Problem requirements — Report each line of the data that includes the word "lean".

Extracted entries —

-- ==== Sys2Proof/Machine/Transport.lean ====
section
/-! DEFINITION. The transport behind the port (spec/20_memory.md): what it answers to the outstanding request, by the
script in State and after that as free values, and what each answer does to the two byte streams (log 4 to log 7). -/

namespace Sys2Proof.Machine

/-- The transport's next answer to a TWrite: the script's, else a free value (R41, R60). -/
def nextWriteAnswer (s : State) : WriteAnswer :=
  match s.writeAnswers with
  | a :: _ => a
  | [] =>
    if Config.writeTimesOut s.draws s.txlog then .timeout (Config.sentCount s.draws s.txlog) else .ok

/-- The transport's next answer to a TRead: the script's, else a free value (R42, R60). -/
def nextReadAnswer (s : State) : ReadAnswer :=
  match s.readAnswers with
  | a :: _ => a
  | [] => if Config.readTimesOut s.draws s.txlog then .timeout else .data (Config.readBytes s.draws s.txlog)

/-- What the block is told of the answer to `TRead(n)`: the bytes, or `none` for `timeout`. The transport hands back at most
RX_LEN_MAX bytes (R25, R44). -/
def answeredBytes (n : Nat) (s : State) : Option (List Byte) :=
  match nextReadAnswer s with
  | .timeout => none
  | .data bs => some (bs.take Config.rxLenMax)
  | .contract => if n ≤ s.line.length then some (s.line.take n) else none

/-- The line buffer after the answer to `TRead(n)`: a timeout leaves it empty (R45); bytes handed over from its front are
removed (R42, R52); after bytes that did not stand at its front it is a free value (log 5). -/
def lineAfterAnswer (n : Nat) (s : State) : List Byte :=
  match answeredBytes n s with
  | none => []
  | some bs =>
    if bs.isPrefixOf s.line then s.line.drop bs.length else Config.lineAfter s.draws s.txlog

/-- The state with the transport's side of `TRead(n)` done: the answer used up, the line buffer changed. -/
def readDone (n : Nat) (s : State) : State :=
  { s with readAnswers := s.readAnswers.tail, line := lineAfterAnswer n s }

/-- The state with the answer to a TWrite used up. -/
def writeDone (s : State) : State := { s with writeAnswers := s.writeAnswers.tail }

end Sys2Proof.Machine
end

...

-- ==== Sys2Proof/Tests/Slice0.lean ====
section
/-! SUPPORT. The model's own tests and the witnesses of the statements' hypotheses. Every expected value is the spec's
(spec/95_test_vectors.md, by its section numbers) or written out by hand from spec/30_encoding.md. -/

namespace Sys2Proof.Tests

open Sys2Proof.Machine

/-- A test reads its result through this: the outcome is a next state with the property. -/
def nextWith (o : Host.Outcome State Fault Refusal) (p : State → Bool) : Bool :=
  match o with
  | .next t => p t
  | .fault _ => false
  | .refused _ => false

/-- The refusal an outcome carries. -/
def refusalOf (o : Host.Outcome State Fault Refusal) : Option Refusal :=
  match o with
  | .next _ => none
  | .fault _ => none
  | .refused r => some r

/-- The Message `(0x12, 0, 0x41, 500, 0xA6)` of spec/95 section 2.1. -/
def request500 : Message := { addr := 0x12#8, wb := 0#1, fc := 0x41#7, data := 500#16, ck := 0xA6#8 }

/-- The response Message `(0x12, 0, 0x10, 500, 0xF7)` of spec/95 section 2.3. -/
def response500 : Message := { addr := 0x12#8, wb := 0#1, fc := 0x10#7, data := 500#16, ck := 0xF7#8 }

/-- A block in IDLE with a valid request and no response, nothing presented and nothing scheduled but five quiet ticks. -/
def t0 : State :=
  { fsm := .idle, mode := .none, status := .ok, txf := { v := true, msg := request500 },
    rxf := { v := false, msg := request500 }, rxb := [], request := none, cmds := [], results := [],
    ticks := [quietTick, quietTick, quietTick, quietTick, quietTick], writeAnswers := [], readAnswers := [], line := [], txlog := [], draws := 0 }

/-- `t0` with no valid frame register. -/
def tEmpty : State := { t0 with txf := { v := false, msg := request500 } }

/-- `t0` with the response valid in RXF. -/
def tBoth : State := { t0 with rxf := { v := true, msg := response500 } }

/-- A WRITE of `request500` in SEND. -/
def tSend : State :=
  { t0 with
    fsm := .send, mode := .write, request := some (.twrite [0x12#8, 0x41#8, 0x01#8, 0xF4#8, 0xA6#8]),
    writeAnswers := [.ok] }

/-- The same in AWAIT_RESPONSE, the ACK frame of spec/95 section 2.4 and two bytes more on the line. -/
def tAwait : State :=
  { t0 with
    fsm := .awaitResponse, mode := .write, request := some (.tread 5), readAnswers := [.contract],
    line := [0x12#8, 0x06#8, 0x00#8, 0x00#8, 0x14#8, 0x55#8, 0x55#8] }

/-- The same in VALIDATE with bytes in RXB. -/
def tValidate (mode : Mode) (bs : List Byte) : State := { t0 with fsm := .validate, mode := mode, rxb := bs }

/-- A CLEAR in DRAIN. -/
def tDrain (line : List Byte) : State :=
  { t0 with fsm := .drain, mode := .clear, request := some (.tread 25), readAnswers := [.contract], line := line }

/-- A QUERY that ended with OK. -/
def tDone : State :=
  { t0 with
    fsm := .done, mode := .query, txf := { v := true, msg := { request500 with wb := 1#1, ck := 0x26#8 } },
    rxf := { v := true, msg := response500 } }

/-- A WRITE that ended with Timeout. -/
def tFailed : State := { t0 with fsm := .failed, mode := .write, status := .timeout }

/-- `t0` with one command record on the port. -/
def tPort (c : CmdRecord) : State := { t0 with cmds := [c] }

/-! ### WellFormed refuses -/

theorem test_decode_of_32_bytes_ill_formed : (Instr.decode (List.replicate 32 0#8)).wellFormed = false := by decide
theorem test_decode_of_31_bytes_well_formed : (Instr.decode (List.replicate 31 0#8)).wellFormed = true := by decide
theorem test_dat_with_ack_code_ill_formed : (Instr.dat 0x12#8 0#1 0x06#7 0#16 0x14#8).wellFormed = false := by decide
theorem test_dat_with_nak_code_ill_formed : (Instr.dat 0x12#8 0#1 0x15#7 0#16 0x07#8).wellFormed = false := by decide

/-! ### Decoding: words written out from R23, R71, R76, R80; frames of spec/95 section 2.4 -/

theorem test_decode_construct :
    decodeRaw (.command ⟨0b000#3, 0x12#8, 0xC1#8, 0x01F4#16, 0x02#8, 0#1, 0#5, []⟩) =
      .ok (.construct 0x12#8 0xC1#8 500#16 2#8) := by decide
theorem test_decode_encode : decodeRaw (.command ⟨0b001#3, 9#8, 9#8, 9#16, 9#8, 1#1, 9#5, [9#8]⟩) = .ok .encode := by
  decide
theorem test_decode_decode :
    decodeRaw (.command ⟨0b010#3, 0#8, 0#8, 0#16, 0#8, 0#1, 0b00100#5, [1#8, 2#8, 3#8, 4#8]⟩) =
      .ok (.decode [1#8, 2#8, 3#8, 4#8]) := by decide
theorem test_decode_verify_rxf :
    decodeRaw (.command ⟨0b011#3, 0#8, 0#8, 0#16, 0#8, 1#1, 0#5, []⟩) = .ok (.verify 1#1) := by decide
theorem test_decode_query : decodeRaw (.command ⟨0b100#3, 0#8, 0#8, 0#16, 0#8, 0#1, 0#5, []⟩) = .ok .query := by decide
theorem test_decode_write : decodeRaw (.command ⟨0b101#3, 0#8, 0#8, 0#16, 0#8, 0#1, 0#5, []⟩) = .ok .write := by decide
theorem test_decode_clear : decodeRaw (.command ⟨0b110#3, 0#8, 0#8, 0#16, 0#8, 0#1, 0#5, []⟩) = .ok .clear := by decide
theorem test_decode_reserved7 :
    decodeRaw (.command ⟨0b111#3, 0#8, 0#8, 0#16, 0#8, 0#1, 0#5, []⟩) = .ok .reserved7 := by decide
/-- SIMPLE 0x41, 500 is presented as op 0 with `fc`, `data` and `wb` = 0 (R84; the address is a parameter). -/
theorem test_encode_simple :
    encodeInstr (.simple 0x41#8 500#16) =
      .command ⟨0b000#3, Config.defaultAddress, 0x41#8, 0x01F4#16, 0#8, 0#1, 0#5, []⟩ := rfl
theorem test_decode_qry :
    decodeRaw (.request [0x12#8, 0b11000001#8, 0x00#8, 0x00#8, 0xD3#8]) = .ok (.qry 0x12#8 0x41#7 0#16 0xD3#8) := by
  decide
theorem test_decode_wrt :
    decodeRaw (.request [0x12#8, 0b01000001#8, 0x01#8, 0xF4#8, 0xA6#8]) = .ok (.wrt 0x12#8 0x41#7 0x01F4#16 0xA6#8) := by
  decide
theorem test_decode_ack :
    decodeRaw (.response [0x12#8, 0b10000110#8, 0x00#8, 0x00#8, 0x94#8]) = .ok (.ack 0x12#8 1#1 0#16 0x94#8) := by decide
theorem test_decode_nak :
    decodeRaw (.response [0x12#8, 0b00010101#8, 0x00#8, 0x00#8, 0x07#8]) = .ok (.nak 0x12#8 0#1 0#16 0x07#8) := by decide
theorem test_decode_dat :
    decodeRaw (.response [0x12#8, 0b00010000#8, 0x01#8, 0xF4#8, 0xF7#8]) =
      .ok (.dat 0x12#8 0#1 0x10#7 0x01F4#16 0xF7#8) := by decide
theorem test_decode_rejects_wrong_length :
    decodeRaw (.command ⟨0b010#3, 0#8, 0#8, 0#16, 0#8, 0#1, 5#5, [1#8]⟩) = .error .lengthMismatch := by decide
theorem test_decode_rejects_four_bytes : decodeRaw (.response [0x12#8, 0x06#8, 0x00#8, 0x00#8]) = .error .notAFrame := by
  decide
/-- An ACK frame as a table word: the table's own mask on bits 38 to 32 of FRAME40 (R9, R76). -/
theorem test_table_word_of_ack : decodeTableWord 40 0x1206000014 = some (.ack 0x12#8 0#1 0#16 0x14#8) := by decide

Task answer —
-- ==== Sys2Proof/Machine/Transport.lean ====
-- ==== Sys2Proof/Tests/Slice0.lean ====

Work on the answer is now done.